• **PROBLEM TO WORK ON**
Nothing but the lines below between the line holding "theorem test_grants_throttled : (let" and the line holding "theorem test_cmpcode : (let", inclusive, should appear in the answer, each set down exactly.

• **THE INPUT**
-- ==== Sys2Proof/Tests/Slice0.lean ====
section
/-! SUPPORT. Tests: ill-formed commands that `wf` refuses, the spec's worked examples and check values, and for every
statement with hypotheses a state and operands that meet them, clause by clause. Expected results are the spec's or the
named standard's, not the model's. -/

namespace Sys2Proof.Tests

set_option maxRecDepth 20000
set_option Elab.async false

open Sys2Proof Sys2Proof.Machine

/-- A module with lock, out of reset, 20 s after the first lock, its start sequence over. -/
def tdev : Dev :=
  ({ resetN := true, locked := true, everLock := true, cycles := 4000000000, loader := { step := 5 } } : Dev).put 0x40 4

/-- A state around a changed module. -/
def on (f : Dev → Dev) : State := { dev := f tdev }

/-- A state around an island. -/
def isl (u : Umbra) : State := { dev := tdev, umbra := u }

/-- The module after a command. -/
def after (c : Instr) (s : State) : Dev := match exec c s with | .next t => t.dev | _ => {}

/-- Write consecutive words, the same in both stores. -/
def setup (a : Nat) (l : List Word) (d : Dev) : Dev :=
  let d := d.each (l.zip (List.range l.length)) (fun d p => d.put (a + p.2) p.1)
  { d with inForce := d.words }

/-- Words with their CRC, low half first. -/
def withCrc (ws : List Word) : List Word :=
  ws ++ [(crc32 (bytesOf ws)).extractLsb' 0 16, (crc32 (bytesOf ws)).extractLsb' 16 16]

/-- A WAIT section of 5 ms. -/
def waitSec : List Word := [0x4000, 0, 0, 1, 5]

/-- An image of one section. -/
def image : List Word := withCrc [0x4F54, 1, 0x9616, 0, 7, 0, 23, 0, 1, 0, 0, 0, 0, 0] ++ withCrc waitSec

/-- An image whose one section is for module 0 of a pair. -/
def mod1Image : List Word := withCrc [0x4F54, 1, 0x9616, 0, 7, 0, 23, 0, 1, 0, 0, 0, 0, 0] ++ withCrc [0x4400, 0, 0, 1, 5]

/-- An image with no section. -/
def hdrOnly : List Word := withCrc [0x4F54, 1, 0x9616, 0, 7, 0, 16, 0, 0, 0, 0, 0, 0, 0]

/-- A section that writes one word below 64 Ki. -/
def oneWord (a v : Word) : List Word := [0x1000, a, 0, 1, v]

/-! ### Ill-formed commands -/

theorem test_wf_deviceFault : Instr.wf (.deviceFault [] (Vector.replicate 4 false)) = false := by decide
theorem test_wf_writeParam : Instr.wf (.writeParam 0 2 [1] 0) = false := by decide
theorem test_wf_queueEntryComplete : Instr.wf (.queueEntryComplete (List.replicate 513 0)) = false := by decide +kernel
theorem test_wf_lineFillComplete : Instr.wf (.lineFillComplete [0]) = false := by decide
theorem test_wf_read_first : Instr.wf (.read 0 0 2 [0] 0) = false := by decide
theorem test_wf_read_past : Instr.wf (.read 0 0 2 [2] 0) = false := by decide
theorem test_wf_mirrorFrame : Instr.wf (.mirrorFrameReceive [0] true true) = false := by decide
theorem test_wf_domainSwitchOn : Instr.wf (.domainSwitchOn 2) = false := by decide
theorem test_wf_domainReady : Instr.wf (.domainReady 2) = false := by decide
theorem test_wf_bist_index : Instr.wf (.bistComplete [⟨786432, 0, 0, 0⟩]) = false := by decide
theorem test_wf_bist_bit : Instr.wf (.bistComplete [⟨0, 28, 0, 0⟩]) = false := by decide
theorem test_wf_bist_elem : Instr.wf (.bistComplete [⟨0, 0, 6, 0⟩]) = false := by decide
theorem test_wf_bist_bg : Instr.wf (.bistComplete [⟨0, 0, 0, 5⟩]) = false := by decide
theorem test_wf_traceStoreRead : Instr.wf (.traceStoreRead 0 0x0FFFFC []) = false := by decide
theorem test_wf_traceStoreRead_errs : Instr.wf (.traceStoreRead 0 0x100000 (List.replicate 5 0)) = false := by decide
theorem test_wf_windowRead : Instr.wf (.windowRead 0 0x7FFFFF) = false := by decide
theorem test_wf_lowWordLatchRead : Instr.wf (.lowWordLatchRead 0 0x31) = false := by decide +kernel
theorem test_wf_readClear : Instr.wf (.readClear 0 0x31) = false := by decide +kernel
theorem test_wf_w1cWrite : Instr.wf (.w1cWrite 0 0x40 0) = false := by decide +kernel

/-- The table gives no command bits, so no word spells one. -/
theorem test_no_word_decodes : decodeTableWord 16 0x43 = none := rfl

/-! ### Codes -/

/-- IEEE 802.3 check value. -/
theorem test_crc32 : crc32 [0x31, 0x32, 0x33, 0x34, 0x35, 0x36, 0x37, 0x38, 0x39] = 0xCBF43926 := by decide +kernel

/-- Chapter 15, worked transaction: C1 over 0x43. -/
theorem test_c1 : crc8 [0x43] = 0x0F := by decide +kernel

/-- Chapter 15, worked transaction: C2 over 0x43, 0x05, 0xDC. -/
theorem test_c2 : crc8 [0x43, 0x05, 0xDC] = 0x18 := by decide +kernel

/-- FIPS 197, appendix C.1. -/
theorem test_aes : natOfBytes (aes128 (bytes128 0x000102030405060708090a0b0c0d0e0f) (bytes128 0x00112233445566778899aabbccddeeff)) =
    0x69c4e0d86a7b0430d8cdb78070b4c55a := by decide +kernel

/-- SP 800-38B, AES-128 example of an empty message. -/
theorem test_cmac : cmac 0x2b7e151628aed2a6abf7158809cf4f3c [] = 0xbb1d6929e95937287fa37d129b756746 := by decide +kernel

/-- Chapter 16, worked example: 0x05DC becomes 0xB2D_05DC. -/
theorem test_encode : encode28 0x05DC = 0xB2D05DC := by decide +kernel

/-- Chapter 16, worked example: bits 6 and 4 flip together and are corrected. -/
theorem test_decode_nibble : decode28 (0xB2D05DC ^^^ 0x50) = .corrected 0x05DC := by decide +kernel

/-! ### Commutation and loops -/

/-- Chapter 02, motor 0: ADVSPD and ADVVAL give 18 units at 1 900. -/
theorem test_advance : (setup 0x2020 ([0, 400, 800, 1200, 1600, 2400] ++ List.replicate 10 4000)
    (setup 0x2030 ([0, 3, 6, 9, 12, 27] ++ List.replicate 10 40) tdev)).advance 0 1900 = (18, false) := by decide +kernel

/-- Chapter 02, motor 0: position 1 000 259 with CPER 96 and ZERO 37 is angle 1 504, at 1 900 by FSPD 729 600. -/
theorem test_sense : (let x := ((((setup 0x2008 [37, 0, 96] tdev).put32 0xA004 1000259).put32 0xA019 729600).onFb 0
    (fun x => { x with fspdv := true })).sense 0 |>.mot 0; (x.angS / angUnit, x.speed)) = (1504, 1900) := by decide +kernel

/-- A motor at angle 1 504, advance 18, speed 1 900, at its frame start. -/
def atAngle : Motor :=
  { state := .run, angS := 1504 * angUnit, angAt := 1000, v16 := 1900 * 65536, adv := 18, sector := 5 }

/-- Chapter 02: tick 3 837 has not reached the boundary, tick 3 838 has. -/
theorem test_crossing_before : atAngle.nextSector (1000 + 3837) = none := by decide +kernel
theorem test_crossing_at : atAngle.nextSector (1000 + 3838) = some 0 := by decide +kernel

/-- Chapter 02, worked figure: CEIL 31 129, and duty 0x8000 gives 9 500 ticks of 10 000 with CEILHIT. -/
theorem test_ceiling : (((setup 0x2006 [400, 1] (setup 0x2000 [0x0020] tdev)).onGrp 0 (fun x => { x with period := 10000 })).ceilCode 0)
    = 31129 := by decide +kernel

/-- Chapter 02, CMD6: X 26 214 gives 7 777. -/
theorem test_cmd_demand : (setup 0x3841 [3277, 62259, 0, 20000] tdev).cmdDemand 6 26214 = 7777 := by decide +kernel

/-- Chapter 10: a span of 17 544 ticks for four counts gives 729 584. -/
theorem test_reciprocal : recip 12800000000 17544 = 729584 := by decide +kernel

/-- Chapter 04: the map gives 2 250 at 20 000. -/
theorem test_map : interpolate (fun i => [4000, 8000, 40000, 40000, 40000, 40000, 40000, 40000].getD i 0)
    (fun i => [0, 0, 6000, 6000, 6000, 6000, 6000, 6000].getD i 0) 8 20000 = 2250 := by decide +kernel

/-- Chapter 04: DSLEW 50 takes 1 500 to 1 550 in the first frame. -/
theorem test_slew : slew 50 1500 2250 = 1550 := by decide

/-- A force curve with the example's two points. -/
def curve (d : Dev) : Dev :=
  setup 0x2160 ([0, 40, 80, 120] ++ List.replicate 28 200) (setup 0x2180 ([0, 400, 900, 2000] ++ List.replicate 28 4000)
    (d.put32 0x2159 1000182))

/-- Chapter 04: the target of 1 500. -/
theorem test_force_target : (curve tdev).forceTarget 0 1500 = (1000283, false) := by decide +kernel

/-- Chapter 04: the estimate at 1 000 279. -/
theorem test_force_estimate : ((curve tdev).put32 0xA004 1000279).forceEst 0 = (1367, false) := by decide +kernel

/-! ### Budget, supply and comparators -/

/-- The claimants of chapter 05's worked frame. -/
def brakes : Vector Ask 4 :=
  #v[⟨true, 0, 40, 400, 300⟩, ⟨true, 0, 40, 400, 280⟩, ⟨true, 1, 40, 400, 220⟩, ⟨true, 1, 40, 400, 190⟩]

/-- Chapter 05: 289, 271, 40 and 40 of 640, and RR[0] becomes 1. -/
theorem test_grants : (let r := grants brakes 640 false #v[0, 0, 0, 0]; (r.1.1, r.1.2, r.2[0])) = (#v[289, 271, 40, 40], 0, 1) := by decide +kernel

/-- Chapter 05: the throttled pool of 480 gives 207, 193, 40 and 40, and RR[0] becomes 0. -/
theorem test_grants_throttled : (let r := grants brakes 480 false #v[1, 0, 0, 0]; (r.1.1, r.1.2, r.2[0])) =
    (#v[207, 193, 40, 40], 0, 0) := by decide +kernel

/-- Chapter 17: with 1 280 credits every request is met and 290 stay. -/
theorem test_grants_rerated : (grants brakes 1280 false #v[0, 0, 0, 0]).1 = (#v[300, 280, 220, 190], 290) := by decide +kernel

/-- Chapter 05: comparator codes of 289 and 40 credits. -/
theorem test_cmpcode : (let d := setup 0x6000 [640, 0xC020, 80, 16] (setup 0x2108 [800] tdev); (d.cmpCode 0 0 289, d.cmpCode 0 0 40)) =
    (416, 57) := by decide +kernel

/-- Chapter 07: the ladder at 27 050, 28 550 and 27 950. -/
theorem test_ladder : (ladder 0 27050 27000 28500 30000 500, ladder 1 28550 27000 28500 30000 500,
    ladder 2 27950 27000 28500 30000 500) = (1, 2, 1) := by decide +kernel

/-- Chapter 08: step 85 of slope 8 below code 416. -/
theorem test_ecode : (let d := setup 0x6014 [416] (setup 0x7002 [0x0308] (setup 0x6003 [16] tdev));
    ((d.onMot 0 (fun x => { x with compOn := some (4000000000 - 3400) })).ecode 0)) = 374 := by decide +kernel

/-- Chapter 09: eight samples of sum 62 916 close as 7 864, and negated as −7 865. -/
theorem test_accumulator : ((({ cfg := 0x4307, sum := 62916, n := 8 } : Acc).value).1, (({ cfg := 0x4307, sum := -62916, n := 8 } : Acc).value).1)
    = (7864, -7865) := by decide +kernel

/-- Chapter 06: the desaturation of b = 6 at TIME 1 204 305, sub-count 100, with SEQ 0x02A and FIRST 6. -/
theorem test_desat_record :
    (let d := after (.desatDetect 6 3000) (on (fun d => { ((((setup 0x68C1 [0x0330] d).put 0x801 0x3FD).put 0x802 0x3F8).put 0x6E40 0x029) with
        cycles := 1204305 * 200 + 100 } |>.onDie 0 (fun x => { x with rdy := true, everRdy := true }) |>.onBrg 6 (fun x =>
        { x with hs := true, onAt := 1204258 * 200, aboveAt := some (1204305 * 200 + 80) })));
      (d.w 0x68C3, d.w32 0x68C5)) = (1, 1204305) := by decide +kernel

/-! ### Traces, weighing and distance -/

/-- The compressor of channel 24 after an anchor of 100, over the given samples: the records it made. -/
def records (l : List Int) : List Rec :=
  let d := (tdev.onTrc 24 (fun x => { x with on := true, e := 2, div := 1 })).setSeg 24 (some (Seg.vertex 100 1000))
  let d := (d.put 0xB0C1 2).put 0xB0C2 0x0100
  (l.foldl (fun (d : Dev) y => d.compressor 24 (some y)) ((d.put 0x801 0x3FD).put 0x802 0x3F8)).recq

/-- Chapter 11: no segment up to T + 4; the sample of T + 5 writes end 112 and duration 4. -/
theorem test_compressor : ((records [103, 107, 110, 112]).length, (records [103, 107, 110, 112, 113, 113]).map (fun r => (r.w1, r.w2)))
    = (0, [(112, 4)]) := by decide +kernel

/-- Chapter 12: the sum 1 105 870 of channel 0 weighs 4 640 kg. -/
theorem test_load : loadOf [(0, 0x31), (1, 50), (0x100, 1000), (0x101, 2000), (0x102, 3000), (0x103, 4000), (0x104, 20000),
    (0x105, 24000), (0x106, 65000), (0x107, 65000), (0x108, 65000), (0x109, 65000), (0x10A, 65000), (0x10B, 65000), (0x10C, 65000), (0x10D, 65000),
    (0x10E, 65000), (0x10F, 65000), (0x114, 4000), (0x115, 5200)] 50 0 1105870 = 4640 := by decide +kernel

/-! ### Hosts, tests and power -/

/-- Chapter 15, worked transaction: HDEM of motor 0 takes 0x05DC. -/
theorem test_host_write : ((after (.write 0 3 [0x05DC] 0x0F 0x18) (on (fun d => (d.put 0x60 0x0028).onHp 0 (fun x => { x with page := 0x84 })))).w 0x2103)
    = 0x05DC := by decide +kernel

/-- Chapter 15: table word 0x0057 of MOT[0], 3 lets M0 write HDEM, and M2 not. -/
theorem test_access : (let d := (tdev.put 0x417 0x0057).putB 0x40 14 true; (d.writeOk 0 0x2103, d.writeOk 2 0x2103, d.readOk 3 0x2103))
    = (true, false, true) := by decide +kernel

/-- Chapter 20: the failing word of state RAM names row 0xC69, element 2, background 0, bit 9. -/
theorem test_bist : (let d := after (.bistComplete [⟨0x31A47, 9, 2, 0⟩]) (on (fun d => { d with bist := { run := some 0 } }));
    (d.w 0xF403, d.w 0xF404, d.w 0xF405, d.w 0xF406, d.w 0xF410)) = (1, 0x1A47, 0x0003, 0x0209, 0x8C69) := by decide +kernel

/-- Sensor 1 with THROT 8 320 and HYS 192, its condition first met 1 000 µs ago. -/
def gateA (stat : Word) : Dev :=
  ((setup 0x1018 [0, 0x7FFF, 8320, 192] tdev).put 0x1001 stat).onSen 1 (fun x => { x with thrAt := some (20000000 - 1000) })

• **WRITTEN SOLUTION**
theorem test_grants_throttled : (let r := grants brakes 480 false #v[1, 0, 0, 0]; (r.1.1, r.1.2, r.2[0])) =
    (#v[207, 193, 40, 40], 0, 0) := by decide +kernel

/-- Chapter 17: with 1 280 credits every request is met and 290 stay. -/
theorem test_grants_rerated : (grants brakes 1280 false #v[0, 0, 0, 0]).1 = (#v[300, 280, 220, 190], 290) := by decide +kernel

/-- Chapter 05: comparator codes of 289 and 40 credits. -/
theorem test_cmpcode : (let d := setup 0x6000 [640, 0xC020, 80, 16] (setup 0x2108 [800] tdev); (d.cmpCode 0 0 289, d.cmpCode 0 0 40)) =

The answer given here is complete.